Ashya began proton beam therapy at the Proton Therapy Centre in Prague on 15 September. In late September NHS England agreed to fund the cost of the proton therapy treatment. NHS England had been told by the European Court of Justice to fund treatment abroad in previous cases. In March 2015 the King family announced that the treatment appeared to have been successful and Ashya's most recent scan showed no sign of the tumour.

===Burger King===
There had been a Burger King outlet in the foyer of the hospital since 1997. In November 2014 the Trust announced that they would not be renewing its lease due to expire in 2016 – because it no longer fits with the "healthcare environment" it is trying to create in its main reception area. Hampshire GP Dr Hilary Jones approved and said that in the grip of an obesity problem in the UK, hospitals should be setting a good example to patients. However some patients started a petition against this decision on the basis that hospital food was "of a poor standard. Burger King seems to have a much higher quality of food that's cooked fresh and to order."

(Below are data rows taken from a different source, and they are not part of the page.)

-- ==== Sys2Proof/Machine/Core.lean ====
section
/-! DEFINITION. The machine as the host sees it. -/

def Sys2Proof.core : Host.Core :=
  { State := Sys2Proof.Machine.State
    Fault := Sys2Proof.Machine.Fault
    Refusal := Sys2Proof.Machine.Refusal
    step := Sys2Proof.Machine.step
    reset := Sys2Proof.Machine.State.reset }
end

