-- ==== Sys2Proof/Laws/PerInstr.lean ====
section
/-! SUPPORT. Statements made for each instruction: a well-formed instruction has a word (R101). -/

namespace Sys2Proof.Laws.Encoding

/-- Under every pattern table in which the instruction is well-formed, the encoder has a word for it. -/
def Statement (i : Instr) : Prop := ∀ t : Table, i.wellFormed t = true → (encode t i).isSome = true

/-- A row that is not shadowed is in the table, and its pattern is its word. -/
theorem row_encodes (t : Table) (r : Nat) (h : rowNotShadowed t r = true) : (encodeRow t r).isSome = true := by
  unfold rowNotShadowed at h
  split at h
  · next row hr => simp [encodeRow, hr]
  · cases h

theorem reset : Statement .reset := fun _ _ => rfl
theorem sync : Statement .sync := fun _ _ => rfl
theorem extract : Statement .extract := fun _ _ => rfl
theorem decode : Statement .decode := fun _ _ => rfl
theorem assemble : Statement .assemble := fun _ _ => rfl
theorem filter : Statement .filter := fun _ _ => rfl
theorem iterate : Statement .iterate := fun _ _ => rfl
theorem row0 : Statement .row0 := fun t h => row_encodes t 0 h
theorem row1 : Statement .row1 := fun t h => row_encodes t 1 h
theorem row2 : Statement .row2 := fun t h => row_encodes t 2 h
theorem row3 : Statement .row3 := fun t h => row_encodes t 3 h
theorem row4 : Statement .row4 := fun t h => row_encodes t 4 h
theorem row5 : Statement .row5 := fun t h => row_encodes t 5 h
theorem row6 : Statement .row6 := fun t h => row_encodes t 6 h
theorem row7 : Statement .row7 := fun t h => row_encodes t 7 h
theorem row8 : Statement .row8 := fun t h => row_encodes t 8 h
theorem row9 : Statement .row9 := fun t h => row_encodes t 9 h
theorem row10 : Statement .row10 := fun t h => row_encodes t 10 h
theorem row11 : Statement .row11 := fun t h => row_encodes t 11 h
theorem row12 : Statement .row12 := fun t h => row_encodes t 12 h
theorem unrecognized (g : Group) : Statement (.unrecognized g) := fun _ _ => rfl

end Sys2Proof.Laws.Encoding
end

A hospital spokesman responded: "The trust, as with all NHS hospitals, is regularly assessed by a variety of independent bodies on all aspects of care, including the quality of patient food. In the most recent of these inspections, the trust scored highly on food quality (92%) according to panel members from the national patient-led assessment team and fully compliant with all of the Care Quality Commission's essential standards, which incorporate quality of food and drink." The fast food outlet was replaced by a Marks & Spencer shop and cafe and a Subway franchise as part of a £2.5m redevelopment which began in mid-2015.

==Media coverage==
The hospital was the location for the daytime TV fly-on-the-wall documentary series, The General, and its successor, City Hospital, as well as the ITV documentary series Trauma: Level One. The neighbouring Princess Anne Hospital was the setting of the first two series of Channel 4's One Born Every Minute. Broadcast in 2024, the sixth series of BBC Two's Surgeons: At the Edge of Life was filmed at the hospital, highlighting some of the diverse range of surgeries that take place there.

== Notable alumni ==

- Edith Maud Lyle (1879–1965), ARRC, RRC. Lyle trained at Shirley Warren Infirmary, Southampton from 1905 to 1908, and then went into military nursing, working for Queen Alexandra's Military Families Service. She rose to the rank of acting matron in the Territorial Force Nursing Service, from 1915-1917, and was promoted substantively in 1933 in the Queen Alexandra's Imperial Military Nursing Service. Lyle served in France during the First World War, and was matron in charge of a hospital ship St David, and was mentioned in despatches. Between the wars she served in Egypt, and with the army of occupation in the Rhine, Germany. Lyle retired in 1934/6, but volunteered to serve again in 1939 and ran a welfare centre in Bordon, Hampshire. She was a founding member of the College of Nursing (later Royal College of Nursing), a registered Midwife, and midwifery teacher for the Central Midwives Board.